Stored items

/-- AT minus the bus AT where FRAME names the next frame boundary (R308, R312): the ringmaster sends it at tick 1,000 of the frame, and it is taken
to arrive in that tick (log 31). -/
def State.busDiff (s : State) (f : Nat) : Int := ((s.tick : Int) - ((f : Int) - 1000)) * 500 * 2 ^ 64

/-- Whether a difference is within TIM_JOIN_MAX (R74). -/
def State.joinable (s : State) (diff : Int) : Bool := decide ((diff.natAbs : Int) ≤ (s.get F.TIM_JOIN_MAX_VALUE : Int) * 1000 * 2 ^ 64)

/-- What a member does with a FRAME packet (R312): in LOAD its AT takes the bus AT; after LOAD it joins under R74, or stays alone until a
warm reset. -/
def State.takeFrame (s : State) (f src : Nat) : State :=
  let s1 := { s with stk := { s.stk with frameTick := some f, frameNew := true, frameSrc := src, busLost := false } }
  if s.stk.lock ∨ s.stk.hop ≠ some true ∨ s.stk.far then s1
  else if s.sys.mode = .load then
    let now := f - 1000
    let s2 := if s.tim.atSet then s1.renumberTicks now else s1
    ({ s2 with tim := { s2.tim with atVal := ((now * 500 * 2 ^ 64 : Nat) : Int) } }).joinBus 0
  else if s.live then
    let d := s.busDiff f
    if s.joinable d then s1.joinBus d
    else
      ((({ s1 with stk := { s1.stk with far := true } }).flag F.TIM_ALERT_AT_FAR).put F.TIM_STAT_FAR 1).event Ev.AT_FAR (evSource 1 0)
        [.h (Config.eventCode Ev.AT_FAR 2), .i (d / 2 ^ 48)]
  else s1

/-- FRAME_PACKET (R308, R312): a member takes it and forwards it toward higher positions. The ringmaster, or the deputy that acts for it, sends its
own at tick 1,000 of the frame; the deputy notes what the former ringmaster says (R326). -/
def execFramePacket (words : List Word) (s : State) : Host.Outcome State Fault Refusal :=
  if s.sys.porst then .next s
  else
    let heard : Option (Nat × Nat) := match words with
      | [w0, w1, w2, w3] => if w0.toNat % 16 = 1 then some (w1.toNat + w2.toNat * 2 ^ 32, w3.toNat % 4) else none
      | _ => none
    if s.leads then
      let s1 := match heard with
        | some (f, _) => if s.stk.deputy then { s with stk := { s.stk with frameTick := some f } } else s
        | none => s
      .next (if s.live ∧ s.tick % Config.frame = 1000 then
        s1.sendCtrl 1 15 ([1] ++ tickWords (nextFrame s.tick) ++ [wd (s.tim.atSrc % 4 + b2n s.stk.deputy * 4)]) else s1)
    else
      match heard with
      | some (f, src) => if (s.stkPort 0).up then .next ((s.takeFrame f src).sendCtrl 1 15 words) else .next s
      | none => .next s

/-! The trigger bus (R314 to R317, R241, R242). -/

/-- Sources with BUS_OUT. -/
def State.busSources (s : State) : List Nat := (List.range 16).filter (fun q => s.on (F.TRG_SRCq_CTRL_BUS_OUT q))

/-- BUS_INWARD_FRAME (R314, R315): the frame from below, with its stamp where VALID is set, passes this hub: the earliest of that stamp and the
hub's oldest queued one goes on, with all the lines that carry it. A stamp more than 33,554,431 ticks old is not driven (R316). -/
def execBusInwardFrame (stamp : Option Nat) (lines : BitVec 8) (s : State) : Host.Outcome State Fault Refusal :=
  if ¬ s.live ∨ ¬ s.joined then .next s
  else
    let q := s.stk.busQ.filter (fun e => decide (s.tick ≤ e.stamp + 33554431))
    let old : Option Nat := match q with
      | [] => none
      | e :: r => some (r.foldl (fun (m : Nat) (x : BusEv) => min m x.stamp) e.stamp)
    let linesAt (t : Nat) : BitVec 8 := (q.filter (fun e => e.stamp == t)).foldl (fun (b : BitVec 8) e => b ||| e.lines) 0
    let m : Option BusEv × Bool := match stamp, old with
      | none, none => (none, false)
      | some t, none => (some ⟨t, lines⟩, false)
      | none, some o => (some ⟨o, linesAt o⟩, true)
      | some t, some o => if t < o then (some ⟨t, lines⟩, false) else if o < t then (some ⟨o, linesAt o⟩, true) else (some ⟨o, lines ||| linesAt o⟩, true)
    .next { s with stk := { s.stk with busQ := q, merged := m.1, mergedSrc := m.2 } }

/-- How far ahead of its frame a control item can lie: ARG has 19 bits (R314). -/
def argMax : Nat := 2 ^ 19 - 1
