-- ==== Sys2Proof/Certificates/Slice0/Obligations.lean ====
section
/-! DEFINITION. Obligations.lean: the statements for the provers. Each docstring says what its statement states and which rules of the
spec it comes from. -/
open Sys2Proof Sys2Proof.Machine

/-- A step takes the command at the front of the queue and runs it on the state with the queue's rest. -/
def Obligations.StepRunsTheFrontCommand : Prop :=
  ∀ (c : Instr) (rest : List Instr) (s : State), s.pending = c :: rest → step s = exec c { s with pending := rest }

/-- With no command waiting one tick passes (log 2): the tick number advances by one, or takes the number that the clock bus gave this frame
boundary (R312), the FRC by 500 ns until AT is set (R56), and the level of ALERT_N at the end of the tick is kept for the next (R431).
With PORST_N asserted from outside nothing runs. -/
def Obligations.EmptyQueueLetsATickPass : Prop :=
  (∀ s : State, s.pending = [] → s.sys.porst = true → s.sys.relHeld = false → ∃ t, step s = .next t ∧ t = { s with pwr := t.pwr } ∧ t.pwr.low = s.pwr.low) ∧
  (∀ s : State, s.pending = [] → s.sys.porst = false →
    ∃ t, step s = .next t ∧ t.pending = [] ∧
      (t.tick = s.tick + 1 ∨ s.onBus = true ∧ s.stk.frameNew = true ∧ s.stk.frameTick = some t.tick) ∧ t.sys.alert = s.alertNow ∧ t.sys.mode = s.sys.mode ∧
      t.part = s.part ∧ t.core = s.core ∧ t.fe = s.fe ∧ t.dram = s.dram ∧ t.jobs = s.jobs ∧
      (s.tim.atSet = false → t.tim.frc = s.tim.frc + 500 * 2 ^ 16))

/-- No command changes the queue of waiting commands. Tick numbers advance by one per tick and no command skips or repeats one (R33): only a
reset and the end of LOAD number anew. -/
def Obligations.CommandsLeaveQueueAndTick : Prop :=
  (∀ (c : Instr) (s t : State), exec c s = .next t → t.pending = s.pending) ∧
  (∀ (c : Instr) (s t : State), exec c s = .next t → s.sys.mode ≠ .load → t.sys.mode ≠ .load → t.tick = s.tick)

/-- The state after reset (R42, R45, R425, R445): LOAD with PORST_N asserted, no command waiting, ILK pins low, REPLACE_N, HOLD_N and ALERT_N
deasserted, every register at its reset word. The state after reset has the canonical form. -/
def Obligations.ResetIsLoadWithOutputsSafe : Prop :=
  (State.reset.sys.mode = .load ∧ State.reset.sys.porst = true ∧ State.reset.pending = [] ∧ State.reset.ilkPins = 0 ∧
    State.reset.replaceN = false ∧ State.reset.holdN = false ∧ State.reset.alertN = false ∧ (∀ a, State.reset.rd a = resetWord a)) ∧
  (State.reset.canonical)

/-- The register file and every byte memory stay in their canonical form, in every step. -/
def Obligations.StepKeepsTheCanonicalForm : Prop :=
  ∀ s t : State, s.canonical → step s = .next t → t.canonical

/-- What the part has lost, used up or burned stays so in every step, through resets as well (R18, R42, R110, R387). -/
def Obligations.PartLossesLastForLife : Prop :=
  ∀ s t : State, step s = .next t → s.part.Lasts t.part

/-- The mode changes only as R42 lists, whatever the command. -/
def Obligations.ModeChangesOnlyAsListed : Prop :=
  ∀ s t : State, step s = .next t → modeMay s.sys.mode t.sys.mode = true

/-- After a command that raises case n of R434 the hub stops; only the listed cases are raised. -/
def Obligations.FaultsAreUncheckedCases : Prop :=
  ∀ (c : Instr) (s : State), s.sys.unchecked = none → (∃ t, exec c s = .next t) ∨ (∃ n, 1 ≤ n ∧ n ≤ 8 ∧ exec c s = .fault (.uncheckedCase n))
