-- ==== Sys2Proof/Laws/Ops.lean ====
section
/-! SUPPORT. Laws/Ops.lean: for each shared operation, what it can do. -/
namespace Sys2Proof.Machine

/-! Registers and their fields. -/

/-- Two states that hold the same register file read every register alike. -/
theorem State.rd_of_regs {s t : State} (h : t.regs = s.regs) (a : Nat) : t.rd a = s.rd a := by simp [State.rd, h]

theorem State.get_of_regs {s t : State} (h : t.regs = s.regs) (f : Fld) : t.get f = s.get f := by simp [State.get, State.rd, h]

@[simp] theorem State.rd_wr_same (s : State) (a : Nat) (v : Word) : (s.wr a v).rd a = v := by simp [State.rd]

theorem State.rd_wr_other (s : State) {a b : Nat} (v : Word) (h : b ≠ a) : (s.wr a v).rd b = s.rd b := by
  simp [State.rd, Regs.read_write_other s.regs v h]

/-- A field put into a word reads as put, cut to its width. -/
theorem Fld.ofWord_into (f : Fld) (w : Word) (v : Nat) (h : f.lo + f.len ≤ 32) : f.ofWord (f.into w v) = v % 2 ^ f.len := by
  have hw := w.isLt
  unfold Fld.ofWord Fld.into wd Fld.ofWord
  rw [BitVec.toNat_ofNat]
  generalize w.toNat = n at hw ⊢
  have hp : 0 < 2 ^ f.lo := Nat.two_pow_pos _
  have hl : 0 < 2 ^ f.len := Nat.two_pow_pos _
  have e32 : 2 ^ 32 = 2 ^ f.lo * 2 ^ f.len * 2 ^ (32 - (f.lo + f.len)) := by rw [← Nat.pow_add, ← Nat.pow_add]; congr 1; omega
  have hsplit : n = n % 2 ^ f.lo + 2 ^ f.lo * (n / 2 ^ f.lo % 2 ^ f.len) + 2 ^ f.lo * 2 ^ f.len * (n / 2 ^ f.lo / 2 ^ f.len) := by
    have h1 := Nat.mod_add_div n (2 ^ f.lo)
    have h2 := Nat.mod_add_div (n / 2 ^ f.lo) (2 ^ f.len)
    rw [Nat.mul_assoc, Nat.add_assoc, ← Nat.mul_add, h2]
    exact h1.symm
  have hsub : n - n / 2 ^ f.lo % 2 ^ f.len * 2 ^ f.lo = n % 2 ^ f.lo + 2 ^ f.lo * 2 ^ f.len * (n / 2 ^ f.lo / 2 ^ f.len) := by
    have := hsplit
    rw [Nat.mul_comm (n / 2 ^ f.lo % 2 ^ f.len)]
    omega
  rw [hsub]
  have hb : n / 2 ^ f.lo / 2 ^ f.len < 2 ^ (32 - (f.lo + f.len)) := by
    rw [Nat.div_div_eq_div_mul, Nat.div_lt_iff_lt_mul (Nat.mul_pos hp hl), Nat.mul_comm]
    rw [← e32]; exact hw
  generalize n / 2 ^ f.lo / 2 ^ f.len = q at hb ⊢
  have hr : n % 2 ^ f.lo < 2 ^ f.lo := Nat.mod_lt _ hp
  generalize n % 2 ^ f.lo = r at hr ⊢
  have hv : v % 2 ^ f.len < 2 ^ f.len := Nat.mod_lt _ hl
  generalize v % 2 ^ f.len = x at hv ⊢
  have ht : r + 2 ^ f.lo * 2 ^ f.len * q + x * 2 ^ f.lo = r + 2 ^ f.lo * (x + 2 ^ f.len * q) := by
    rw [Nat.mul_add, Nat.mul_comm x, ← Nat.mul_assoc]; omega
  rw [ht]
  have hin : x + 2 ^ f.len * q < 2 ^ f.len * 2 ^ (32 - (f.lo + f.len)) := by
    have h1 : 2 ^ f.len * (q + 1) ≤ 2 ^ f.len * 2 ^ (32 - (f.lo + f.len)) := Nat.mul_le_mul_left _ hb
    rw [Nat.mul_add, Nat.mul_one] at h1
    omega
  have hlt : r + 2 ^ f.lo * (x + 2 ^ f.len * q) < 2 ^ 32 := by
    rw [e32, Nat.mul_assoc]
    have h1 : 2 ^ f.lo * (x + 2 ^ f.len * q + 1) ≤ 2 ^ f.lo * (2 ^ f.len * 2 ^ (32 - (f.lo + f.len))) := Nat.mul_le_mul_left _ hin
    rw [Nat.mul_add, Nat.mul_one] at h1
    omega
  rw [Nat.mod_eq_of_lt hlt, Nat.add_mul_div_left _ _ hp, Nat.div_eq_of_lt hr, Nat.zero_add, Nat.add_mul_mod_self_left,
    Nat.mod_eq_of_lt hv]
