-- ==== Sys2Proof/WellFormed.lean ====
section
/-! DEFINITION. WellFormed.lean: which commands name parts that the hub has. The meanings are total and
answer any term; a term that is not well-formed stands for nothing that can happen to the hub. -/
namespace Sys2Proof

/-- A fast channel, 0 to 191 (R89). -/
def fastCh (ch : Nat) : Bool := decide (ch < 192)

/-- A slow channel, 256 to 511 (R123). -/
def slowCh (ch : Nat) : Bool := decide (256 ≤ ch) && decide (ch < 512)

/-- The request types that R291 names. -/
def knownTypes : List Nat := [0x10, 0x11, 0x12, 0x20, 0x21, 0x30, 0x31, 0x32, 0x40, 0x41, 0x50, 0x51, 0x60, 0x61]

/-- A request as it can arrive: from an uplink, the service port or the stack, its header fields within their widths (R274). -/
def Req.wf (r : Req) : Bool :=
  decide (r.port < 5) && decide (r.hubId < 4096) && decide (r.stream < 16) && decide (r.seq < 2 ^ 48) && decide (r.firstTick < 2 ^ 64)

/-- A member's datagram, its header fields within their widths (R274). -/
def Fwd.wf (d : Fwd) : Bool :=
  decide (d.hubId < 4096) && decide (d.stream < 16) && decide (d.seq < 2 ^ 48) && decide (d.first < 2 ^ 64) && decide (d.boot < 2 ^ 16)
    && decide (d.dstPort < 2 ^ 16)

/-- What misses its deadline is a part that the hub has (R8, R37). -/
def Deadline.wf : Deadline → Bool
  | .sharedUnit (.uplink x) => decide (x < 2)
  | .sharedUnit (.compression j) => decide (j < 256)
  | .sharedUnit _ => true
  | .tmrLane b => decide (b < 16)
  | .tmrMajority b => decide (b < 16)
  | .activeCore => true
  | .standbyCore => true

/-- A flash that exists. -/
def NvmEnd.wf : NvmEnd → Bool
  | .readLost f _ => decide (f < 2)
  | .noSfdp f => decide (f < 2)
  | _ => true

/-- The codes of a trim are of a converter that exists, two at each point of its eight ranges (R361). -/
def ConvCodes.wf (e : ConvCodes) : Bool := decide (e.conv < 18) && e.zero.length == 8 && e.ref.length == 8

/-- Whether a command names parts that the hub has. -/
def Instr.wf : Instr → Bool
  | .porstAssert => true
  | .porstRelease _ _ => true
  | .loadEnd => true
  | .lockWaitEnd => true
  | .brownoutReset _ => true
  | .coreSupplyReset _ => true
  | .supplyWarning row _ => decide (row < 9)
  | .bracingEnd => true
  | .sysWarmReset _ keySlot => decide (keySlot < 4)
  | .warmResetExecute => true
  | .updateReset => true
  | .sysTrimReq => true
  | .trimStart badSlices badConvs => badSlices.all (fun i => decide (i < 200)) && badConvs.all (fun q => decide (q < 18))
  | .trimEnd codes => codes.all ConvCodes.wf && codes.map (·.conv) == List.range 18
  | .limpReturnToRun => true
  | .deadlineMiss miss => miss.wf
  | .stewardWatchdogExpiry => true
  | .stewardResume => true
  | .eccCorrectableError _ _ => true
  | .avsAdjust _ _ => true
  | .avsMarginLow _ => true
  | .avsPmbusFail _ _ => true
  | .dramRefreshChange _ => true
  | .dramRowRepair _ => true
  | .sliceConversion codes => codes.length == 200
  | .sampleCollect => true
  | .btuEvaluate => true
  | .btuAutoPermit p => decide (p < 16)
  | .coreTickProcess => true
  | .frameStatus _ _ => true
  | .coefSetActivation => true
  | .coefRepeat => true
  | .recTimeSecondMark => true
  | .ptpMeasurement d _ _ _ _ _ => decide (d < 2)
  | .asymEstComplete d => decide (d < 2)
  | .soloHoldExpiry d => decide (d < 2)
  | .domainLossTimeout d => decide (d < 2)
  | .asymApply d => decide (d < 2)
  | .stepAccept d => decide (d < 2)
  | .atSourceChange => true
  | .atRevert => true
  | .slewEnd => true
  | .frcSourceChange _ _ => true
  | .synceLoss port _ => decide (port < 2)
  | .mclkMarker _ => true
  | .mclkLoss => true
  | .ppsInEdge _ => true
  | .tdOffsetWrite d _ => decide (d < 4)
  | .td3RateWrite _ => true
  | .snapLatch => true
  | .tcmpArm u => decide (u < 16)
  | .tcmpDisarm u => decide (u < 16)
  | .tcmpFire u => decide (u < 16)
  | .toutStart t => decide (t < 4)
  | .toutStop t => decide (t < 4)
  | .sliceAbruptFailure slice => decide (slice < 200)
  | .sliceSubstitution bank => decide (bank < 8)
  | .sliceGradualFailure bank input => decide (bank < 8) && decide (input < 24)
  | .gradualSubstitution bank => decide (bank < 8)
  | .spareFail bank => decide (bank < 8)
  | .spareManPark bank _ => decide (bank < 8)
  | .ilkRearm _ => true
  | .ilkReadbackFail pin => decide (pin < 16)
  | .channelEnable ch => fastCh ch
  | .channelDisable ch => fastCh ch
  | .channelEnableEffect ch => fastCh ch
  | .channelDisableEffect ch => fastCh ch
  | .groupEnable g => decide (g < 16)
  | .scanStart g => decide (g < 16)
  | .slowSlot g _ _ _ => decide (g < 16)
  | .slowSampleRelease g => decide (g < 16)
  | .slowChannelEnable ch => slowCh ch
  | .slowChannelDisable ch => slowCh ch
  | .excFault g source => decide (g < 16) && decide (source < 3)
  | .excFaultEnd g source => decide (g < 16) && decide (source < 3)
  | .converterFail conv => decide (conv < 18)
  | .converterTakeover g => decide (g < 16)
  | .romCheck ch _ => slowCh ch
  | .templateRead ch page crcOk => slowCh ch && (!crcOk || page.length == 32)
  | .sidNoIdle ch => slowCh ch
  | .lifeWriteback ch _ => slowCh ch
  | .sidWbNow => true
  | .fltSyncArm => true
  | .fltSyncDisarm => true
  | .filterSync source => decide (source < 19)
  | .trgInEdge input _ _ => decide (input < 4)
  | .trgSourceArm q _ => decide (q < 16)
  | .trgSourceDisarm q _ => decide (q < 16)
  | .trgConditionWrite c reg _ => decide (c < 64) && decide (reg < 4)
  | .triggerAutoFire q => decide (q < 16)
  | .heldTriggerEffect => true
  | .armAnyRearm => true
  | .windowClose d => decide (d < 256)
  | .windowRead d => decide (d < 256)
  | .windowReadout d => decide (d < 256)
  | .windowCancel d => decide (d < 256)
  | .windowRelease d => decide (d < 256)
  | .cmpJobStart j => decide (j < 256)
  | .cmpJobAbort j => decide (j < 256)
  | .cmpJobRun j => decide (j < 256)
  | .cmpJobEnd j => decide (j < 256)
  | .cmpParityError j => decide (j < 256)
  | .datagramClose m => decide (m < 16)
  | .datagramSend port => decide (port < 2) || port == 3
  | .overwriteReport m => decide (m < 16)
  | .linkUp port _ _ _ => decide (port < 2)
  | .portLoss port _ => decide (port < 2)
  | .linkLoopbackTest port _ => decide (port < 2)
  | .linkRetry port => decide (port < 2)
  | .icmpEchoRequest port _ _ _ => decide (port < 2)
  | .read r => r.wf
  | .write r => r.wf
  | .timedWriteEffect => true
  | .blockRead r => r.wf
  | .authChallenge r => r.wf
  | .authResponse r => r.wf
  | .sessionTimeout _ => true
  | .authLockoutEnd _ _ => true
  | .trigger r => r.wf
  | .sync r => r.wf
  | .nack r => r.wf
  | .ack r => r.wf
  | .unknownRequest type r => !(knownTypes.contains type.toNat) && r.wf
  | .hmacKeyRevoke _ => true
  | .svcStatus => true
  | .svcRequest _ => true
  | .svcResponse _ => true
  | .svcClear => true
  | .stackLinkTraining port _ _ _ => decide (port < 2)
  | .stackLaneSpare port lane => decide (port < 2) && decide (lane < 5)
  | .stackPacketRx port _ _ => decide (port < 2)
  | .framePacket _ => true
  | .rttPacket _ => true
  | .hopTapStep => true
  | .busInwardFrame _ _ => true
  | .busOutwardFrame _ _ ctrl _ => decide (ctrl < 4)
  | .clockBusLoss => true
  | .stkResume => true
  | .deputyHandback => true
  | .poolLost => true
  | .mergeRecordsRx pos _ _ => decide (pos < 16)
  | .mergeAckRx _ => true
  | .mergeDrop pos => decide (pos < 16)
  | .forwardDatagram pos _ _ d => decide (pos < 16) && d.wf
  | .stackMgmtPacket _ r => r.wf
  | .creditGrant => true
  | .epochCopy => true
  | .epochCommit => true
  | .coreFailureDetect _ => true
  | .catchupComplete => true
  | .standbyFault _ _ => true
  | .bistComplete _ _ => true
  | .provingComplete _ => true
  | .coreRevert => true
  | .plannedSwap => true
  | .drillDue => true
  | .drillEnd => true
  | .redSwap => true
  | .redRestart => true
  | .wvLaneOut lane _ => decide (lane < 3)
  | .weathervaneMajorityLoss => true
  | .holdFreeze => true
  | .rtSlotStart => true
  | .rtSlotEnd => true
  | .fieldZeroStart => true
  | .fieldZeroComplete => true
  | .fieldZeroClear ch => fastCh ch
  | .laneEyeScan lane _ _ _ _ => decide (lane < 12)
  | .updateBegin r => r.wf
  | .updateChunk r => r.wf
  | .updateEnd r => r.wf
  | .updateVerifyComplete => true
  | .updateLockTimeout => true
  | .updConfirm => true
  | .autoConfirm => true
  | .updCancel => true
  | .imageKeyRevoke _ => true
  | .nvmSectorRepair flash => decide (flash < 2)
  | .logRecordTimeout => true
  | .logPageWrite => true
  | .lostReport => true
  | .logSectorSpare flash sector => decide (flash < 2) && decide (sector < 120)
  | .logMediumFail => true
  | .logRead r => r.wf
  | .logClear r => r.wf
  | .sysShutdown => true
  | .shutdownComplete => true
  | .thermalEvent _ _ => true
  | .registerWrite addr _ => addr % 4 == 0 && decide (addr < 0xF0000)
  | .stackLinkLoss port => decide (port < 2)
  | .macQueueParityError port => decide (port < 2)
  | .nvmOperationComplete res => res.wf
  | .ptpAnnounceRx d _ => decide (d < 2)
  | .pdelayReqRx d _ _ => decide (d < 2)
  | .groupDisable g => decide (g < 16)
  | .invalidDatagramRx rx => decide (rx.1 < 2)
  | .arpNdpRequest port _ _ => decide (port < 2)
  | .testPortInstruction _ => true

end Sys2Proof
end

#### [Work instructions]
Each line in the records above with "bank" must be returned.

#### [Task result]
  | .sliceSubstitution bank => decide (bank < 8)
  | .sliceGradualFailure bank input => decide (bank < 8) && decide (input < 24)
  | .gradualSubstitution bank => decide (bank < 8)
  | .spareFail bank => decide (bank < 8)
  | .spareManPark bank _ => decide (bank < 8)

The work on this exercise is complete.